*DIRECTIONS*.
Report every line from the material that contains the word "command".
:: DATA TO EXAMINE ::
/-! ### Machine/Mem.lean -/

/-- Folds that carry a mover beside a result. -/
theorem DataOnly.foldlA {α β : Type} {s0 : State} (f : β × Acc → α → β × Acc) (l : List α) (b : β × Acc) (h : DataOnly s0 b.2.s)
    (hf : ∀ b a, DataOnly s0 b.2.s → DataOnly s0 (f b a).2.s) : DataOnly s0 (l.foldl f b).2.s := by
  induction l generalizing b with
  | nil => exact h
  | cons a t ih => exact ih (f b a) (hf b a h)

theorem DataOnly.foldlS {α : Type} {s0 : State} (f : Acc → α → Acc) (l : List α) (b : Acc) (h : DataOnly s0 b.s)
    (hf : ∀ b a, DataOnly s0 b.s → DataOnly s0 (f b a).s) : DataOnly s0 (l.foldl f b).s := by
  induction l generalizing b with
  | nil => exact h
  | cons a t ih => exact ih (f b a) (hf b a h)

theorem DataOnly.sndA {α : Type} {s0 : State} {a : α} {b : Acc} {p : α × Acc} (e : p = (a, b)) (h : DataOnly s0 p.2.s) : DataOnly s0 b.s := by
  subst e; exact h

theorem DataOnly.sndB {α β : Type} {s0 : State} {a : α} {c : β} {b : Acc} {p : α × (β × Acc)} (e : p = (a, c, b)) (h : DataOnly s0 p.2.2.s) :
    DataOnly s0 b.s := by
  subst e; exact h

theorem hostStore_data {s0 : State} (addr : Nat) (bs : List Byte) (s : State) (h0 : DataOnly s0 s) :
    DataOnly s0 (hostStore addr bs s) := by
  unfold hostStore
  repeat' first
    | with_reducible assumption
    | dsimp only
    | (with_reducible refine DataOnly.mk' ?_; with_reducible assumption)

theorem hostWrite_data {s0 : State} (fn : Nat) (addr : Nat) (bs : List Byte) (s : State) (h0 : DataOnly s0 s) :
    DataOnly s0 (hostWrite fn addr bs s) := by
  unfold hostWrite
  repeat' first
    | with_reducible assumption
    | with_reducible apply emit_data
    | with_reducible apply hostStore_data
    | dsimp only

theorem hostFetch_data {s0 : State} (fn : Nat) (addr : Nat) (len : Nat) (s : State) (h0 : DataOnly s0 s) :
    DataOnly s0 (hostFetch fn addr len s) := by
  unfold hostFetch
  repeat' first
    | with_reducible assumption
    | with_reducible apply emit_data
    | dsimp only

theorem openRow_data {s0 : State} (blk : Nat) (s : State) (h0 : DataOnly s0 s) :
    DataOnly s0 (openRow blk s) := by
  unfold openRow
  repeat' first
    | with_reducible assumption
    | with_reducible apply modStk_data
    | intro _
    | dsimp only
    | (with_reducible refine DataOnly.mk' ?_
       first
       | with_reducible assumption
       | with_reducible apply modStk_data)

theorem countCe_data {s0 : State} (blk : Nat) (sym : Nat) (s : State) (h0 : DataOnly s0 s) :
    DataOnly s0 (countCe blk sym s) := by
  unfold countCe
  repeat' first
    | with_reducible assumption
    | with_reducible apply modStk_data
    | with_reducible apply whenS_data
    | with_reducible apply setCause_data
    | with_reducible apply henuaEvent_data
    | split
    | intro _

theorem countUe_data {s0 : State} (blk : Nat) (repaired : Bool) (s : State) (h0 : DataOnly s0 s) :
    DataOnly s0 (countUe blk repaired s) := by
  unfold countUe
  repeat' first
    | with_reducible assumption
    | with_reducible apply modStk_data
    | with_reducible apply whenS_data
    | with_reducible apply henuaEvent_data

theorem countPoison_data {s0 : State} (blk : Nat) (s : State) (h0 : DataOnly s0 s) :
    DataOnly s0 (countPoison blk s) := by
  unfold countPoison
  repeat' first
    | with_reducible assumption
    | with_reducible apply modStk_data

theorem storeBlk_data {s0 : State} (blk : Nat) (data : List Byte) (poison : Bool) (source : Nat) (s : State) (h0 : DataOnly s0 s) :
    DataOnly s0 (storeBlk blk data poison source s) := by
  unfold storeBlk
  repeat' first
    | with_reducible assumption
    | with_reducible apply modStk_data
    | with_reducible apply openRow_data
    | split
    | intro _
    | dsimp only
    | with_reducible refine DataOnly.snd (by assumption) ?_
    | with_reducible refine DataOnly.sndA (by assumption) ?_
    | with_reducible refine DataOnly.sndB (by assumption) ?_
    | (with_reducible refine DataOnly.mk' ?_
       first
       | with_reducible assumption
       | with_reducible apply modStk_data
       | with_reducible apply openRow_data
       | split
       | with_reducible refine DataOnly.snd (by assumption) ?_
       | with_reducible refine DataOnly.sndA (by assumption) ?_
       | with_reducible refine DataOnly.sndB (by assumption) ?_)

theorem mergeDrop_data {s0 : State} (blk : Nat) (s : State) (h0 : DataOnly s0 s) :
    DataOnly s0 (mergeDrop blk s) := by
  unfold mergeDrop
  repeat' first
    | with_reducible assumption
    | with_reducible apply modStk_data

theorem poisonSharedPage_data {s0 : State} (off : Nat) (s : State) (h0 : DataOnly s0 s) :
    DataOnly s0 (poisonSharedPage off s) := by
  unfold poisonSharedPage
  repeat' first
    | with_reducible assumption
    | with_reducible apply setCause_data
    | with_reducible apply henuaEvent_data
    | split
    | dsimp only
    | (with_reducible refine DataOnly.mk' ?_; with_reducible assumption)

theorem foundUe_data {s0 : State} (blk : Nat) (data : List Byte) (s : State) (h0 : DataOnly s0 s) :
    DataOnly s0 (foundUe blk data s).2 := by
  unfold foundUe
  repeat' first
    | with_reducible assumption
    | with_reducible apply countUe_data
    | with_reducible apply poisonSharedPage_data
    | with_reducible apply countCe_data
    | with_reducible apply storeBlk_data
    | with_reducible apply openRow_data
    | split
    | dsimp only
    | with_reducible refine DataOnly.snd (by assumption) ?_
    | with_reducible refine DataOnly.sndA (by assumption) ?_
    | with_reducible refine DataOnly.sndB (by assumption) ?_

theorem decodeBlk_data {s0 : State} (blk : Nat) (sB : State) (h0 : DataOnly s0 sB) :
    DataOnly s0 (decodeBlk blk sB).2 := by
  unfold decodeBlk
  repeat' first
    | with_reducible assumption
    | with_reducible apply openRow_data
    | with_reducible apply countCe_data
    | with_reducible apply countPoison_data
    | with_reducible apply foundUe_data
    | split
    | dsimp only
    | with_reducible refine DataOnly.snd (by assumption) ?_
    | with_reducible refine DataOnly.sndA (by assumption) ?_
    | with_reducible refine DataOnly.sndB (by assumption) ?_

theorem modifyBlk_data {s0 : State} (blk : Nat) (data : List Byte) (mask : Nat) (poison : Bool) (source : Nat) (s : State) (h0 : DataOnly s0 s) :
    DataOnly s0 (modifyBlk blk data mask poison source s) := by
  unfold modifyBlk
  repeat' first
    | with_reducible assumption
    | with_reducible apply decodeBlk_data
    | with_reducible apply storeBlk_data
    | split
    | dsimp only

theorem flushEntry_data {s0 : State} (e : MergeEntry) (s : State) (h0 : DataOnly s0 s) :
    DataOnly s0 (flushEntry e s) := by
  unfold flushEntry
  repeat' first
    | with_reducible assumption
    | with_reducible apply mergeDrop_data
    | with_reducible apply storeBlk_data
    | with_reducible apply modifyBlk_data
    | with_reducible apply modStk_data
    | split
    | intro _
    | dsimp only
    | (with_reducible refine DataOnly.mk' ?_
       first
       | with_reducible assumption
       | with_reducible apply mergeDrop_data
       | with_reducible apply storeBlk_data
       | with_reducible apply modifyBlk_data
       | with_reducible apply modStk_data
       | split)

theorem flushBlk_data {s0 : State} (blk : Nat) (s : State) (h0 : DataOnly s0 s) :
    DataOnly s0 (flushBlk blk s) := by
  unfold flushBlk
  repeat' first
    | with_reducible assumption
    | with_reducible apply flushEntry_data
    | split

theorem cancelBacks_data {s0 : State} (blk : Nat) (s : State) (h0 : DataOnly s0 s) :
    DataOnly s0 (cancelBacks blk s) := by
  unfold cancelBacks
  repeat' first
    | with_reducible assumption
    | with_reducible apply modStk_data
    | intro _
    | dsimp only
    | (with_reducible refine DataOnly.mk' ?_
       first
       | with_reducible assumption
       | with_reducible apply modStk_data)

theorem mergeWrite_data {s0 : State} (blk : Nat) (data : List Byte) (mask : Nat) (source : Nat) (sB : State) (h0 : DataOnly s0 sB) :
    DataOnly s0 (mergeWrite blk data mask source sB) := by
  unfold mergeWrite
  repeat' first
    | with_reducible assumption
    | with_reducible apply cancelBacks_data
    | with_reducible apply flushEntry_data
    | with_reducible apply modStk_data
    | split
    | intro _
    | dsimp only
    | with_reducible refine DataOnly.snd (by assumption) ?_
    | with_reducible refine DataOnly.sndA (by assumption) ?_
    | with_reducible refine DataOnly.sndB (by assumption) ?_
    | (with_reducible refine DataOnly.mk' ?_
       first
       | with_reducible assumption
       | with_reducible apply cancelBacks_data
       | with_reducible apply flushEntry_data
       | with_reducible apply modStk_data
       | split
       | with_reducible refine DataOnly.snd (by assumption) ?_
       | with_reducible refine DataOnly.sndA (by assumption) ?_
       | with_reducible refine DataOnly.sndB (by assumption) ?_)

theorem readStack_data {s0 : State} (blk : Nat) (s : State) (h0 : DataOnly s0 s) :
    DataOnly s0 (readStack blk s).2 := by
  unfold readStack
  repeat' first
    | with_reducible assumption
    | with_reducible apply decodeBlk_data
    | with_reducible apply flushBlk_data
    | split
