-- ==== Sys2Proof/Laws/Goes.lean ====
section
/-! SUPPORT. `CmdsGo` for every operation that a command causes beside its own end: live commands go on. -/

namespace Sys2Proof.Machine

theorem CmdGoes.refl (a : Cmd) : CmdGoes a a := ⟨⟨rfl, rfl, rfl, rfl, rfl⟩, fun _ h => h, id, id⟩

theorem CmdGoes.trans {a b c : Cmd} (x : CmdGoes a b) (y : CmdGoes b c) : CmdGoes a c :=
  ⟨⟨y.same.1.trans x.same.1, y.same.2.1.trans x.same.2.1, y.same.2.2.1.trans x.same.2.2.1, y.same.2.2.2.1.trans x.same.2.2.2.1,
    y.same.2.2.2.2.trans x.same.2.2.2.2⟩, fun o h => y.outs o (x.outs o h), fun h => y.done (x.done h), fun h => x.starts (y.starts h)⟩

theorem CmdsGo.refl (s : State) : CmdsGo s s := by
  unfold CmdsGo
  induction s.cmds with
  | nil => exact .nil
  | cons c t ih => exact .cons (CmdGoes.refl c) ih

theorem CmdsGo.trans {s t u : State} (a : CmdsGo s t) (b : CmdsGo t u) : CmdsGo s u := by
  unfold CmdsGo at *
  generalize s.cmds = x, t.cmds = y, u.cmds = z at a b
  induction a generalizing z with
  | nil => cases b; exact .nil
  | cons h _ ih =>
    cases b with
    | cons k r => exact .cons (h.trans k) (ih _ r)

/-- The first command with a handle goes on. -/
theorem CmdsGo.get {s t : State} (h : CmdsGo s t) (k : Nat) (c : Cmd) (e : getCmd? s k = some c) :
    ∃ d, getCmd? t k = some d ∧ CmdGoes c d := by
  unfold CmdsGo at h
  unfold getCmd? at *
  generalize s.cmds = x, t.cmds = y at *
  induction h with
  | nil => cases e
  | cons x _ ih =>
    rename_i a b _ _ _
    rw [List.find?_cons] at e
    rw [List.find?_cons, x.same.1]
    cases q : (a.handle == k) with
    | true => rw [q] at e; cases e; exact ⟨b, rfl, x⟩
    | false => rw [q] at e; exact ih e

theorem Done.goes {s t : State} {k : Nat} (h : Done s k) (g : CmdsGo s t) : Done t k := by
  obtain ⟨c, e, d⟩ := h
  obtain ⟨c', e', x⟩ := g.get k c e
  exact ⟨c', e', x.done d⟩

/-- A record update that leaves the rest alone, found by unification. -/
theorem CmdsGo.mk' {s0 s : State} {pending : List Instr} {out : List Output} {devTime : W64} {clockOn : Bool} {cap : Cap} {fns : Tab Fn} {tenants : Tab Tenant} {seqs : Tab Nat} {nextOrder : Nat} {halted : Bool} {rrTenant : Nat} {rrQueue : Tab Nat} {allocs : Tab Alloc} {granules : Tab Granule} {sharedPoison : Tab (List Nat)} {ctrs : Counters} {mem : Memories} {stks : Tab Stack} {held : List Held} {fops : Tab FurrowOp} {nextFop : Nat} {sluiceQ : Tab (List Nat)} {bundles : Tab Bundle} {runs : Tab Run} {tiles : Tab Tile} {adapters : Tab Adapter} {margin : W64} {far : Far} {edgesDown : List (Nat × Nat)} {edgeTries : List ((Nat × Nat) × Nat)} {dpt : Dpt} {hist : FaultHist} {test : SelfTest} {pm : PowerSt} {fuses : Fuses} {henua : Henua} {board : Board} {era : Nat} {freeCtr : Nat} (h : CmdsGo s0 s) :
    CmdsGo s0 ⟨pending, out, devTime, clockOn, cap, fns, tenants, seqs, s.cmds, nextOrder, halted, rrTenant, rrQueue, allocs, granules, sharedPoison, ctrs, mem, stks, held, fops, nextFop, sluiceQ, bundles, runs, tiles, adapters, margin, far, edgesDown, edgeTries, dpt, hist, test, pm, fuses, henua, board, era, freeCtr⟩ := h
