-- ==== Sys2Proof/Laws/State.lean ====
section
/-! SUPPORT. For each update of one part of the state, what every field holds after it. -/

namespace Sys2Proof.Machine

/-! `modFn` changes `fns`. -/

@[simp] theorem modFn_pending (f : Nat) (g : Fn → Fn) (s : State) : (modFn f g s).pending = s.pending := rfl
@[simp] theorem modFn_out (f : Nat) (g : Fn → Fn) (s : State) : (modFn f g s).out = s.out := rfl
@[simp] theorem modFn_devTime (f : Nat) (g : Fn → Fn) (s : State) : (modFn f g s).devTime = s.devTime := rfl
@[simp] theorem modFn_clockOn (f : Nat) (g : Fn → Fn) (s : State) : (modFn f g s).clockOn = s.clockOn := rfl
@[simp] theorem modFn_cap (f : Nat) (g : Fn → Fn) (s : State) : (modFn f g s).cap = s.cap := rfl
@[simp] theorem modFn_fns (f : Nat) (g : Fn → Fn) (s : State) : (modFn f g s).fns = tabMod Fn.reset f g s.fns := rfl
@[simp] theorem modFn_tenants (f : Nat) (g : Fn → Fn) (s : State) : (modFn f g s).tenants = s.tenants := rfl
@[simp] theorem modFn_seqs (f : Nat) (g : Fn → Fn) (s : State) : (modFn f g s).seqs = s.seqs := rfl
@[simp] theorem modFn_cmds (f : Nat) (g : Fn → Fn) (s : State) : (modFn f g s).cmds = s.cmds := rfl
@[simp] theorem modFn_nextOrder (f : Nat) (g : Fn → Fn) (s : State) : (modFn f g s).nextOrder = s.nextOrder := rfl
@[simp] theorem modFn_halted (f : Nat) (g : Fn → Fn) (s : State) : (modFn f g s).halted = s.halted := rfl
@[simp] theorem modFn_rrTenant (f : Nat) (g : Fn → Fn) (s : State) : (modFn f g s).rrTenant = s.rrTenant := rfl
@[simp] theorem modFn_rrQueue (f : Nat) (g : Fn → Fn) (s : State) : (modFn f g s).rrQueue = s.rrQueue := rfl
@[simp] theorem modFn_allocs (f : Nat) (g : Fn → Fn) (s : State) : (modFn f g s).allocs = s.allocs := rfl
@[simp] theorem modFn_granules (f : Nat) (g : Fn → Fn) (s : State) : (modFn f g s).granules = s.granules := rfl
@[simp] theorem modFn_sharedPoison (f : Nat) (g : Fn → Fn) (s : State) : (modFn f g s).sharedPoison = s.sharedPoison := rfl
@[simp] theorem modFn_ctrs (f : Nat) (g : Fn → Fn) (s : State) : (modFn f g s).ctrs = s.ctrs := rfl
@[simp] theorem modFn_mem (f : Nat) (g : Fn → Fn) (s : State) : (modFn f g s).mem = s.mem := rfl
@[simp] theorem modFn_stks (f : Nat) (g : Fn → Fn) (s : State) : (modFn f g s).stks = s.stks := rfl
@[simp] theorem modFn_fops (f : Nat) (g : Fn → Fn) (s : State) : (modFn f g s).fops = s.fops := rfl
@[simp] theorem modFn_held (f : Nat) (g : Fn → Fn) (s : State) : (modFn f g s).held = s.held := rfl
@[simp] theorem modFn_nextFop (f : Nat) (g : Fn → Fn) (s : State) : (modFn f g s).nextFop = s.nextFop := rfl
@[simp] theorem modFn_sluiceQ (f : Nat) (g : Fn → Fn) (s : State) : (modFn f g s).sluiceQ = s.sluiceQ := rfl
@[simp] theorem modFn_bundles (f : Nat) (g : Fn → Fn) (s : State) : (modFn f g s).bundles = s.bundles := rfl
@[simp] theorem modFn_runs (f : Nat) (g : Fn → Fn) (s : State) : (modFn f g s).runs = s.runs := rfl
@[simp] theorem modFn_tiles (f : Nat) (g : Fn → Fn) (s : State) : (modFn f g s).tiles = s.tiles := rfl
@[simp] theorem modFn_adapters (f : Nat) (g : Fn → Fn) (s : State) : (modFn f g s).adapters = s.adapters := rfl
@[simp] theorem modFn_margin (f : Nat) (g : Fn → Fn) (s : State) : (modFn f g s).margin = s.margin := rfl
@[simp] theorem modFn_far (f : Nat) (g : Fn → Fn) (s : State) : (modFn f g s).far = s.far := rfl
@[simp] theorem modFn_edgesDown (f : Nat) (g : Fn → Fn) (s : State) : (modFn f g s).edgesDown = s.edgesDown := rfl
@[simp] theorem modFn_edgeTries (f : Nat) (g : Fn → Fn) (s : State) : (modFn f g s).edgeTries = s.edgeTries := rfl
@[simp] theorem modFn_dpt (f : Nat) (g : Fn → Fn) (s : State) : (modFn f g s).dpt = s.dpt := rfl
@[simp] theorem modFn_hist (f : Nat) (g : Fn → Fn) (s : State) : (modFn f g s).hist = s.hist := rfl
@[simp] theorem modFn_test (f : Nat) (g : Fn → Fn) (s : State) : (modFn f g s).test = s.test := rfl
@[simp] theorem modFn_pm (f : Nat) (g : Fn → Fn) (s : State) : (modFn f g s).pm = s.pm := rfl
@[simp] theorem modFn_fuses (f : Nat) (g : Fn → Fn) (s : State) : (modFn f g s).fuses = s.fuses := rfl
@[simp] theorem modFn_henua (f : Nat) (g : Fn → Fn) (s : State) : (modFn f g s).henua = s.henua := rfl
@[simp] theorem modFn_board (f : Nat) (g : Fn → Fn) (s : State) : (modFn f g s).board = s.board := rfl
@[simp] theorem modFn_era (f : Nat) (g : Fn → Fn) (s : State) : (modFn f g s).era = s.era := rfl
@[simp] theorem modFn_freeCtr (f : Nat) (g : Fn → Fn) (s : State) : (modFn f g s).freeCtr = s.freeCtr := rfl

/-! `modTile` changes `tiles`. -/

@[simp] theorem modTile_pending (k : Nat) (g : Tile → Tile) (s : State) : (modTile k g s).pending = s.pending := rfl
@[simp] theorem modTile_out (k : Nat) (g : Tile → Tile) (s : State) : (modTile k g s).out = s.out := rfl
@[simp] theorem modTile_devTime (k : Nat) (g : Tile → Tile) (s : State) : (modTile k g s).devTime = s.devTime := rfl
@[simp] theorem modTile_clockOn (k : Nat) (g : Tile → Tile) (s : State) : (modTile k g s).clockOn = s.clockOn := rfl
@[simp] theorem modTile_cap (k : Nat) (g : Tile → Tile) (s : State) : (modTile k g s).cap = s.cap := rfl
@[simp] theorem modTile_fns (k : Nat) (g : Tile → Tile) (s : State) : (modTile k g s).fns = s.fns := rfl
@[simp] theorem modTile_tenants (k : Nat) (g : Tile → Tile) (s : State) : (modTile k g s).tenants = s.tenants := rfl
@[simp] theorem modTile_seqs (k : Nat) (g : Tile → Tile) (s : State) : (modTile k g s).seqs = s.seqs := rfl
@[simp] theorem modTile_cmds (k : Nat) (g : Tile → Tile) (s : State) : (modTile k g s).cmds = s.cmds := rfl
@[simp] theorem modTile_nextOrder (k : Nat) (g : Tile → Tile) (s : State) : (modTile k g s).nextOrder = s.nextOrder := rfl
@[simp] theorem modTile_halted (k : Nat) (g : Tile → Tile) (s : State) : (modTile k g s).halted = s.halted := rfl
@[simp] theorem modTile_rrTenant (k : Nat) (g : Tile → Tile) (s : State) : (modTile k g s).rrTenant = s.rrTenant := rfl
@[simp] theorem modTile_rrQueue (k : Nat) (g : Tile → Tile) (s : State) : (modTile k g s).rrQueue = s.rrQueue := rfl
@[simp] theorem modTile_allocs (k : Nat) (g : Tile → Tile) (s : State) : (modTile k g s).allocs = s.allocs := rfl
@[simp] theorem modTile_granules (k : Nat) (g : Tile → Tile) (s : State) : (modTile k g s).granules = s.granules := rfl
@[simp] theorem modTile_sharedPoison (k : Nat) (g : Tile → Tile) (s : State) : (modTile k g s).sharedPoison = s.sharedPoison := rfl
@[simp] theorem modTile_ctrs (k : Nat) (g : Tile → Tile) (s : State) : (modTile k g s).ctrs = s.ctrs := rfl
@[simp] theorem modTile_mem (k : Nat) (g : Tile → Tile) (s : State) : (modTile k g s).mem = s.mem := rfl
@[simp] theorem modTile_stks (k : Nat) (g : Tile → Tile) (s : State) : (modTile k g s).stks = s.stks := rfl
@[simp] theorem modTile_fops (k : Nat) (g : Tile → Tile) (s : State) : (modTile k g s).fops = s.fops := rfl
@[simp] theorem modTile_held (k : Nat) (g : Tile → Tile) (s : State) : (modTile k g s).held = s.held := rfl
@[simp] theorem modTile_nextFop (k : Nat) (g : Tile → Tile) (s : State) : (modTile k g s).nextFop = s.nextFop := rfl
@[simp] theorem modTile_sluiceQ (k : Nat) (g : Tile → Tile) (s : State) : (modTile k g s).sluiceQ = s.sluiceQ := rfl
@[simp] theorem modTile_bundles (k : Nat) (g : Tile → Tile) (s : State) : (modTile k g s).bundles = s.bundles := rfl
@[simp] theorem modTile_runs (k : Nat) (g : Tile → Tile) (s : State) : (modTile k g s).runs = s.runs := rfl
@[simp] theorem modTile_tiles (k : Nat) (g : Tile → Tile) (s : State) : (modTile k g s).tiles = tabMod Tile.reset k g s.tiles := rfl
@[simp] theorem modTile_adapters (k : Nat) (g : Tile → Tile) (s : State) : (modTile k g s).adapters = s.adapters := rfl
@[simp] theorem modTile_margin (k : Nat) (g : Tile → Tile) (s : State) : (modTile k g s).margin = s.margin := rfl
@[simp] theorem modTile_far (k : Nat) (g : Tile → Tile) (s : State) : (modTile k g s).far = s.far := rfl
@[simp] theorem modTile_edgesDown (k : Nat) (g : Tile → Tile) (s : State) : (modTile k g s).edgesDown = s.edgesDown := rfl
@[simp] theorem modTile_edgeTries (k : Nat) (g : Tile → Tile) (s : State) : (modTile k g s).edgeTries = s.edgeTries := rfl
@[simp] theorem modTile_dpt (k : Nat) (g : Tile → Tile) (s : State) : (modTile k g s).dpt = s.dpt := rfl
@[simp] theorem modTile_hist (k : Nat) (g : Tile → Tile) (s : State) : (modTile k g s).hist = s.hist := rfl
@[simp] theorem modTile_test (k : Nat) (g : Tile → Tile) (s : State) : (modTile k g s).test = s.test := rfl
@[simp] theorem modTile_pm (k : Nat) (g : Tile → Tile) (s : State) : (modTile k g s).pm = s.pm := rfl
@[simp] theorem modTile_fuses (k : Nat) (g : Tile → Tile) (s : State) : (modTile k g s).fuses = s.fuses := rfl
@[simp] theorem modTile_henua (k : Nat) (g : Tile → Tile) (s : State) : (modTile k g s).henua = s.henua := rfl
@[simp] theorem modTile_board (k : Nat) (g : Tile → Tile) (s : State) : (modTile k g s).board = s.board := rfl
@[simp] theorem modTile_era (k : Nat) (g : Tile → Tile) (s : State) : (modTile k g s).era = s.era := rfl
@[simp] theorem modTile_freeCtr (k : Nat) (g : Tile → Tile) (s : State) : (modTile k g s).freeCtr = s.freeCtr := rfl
:::
*TASK SOLUTION*.
/-! SUPPORT. `CmdsGo` for every operation that a command causes beside its own end: live commands go on. -/
/-- The first command with a handle goes on. -/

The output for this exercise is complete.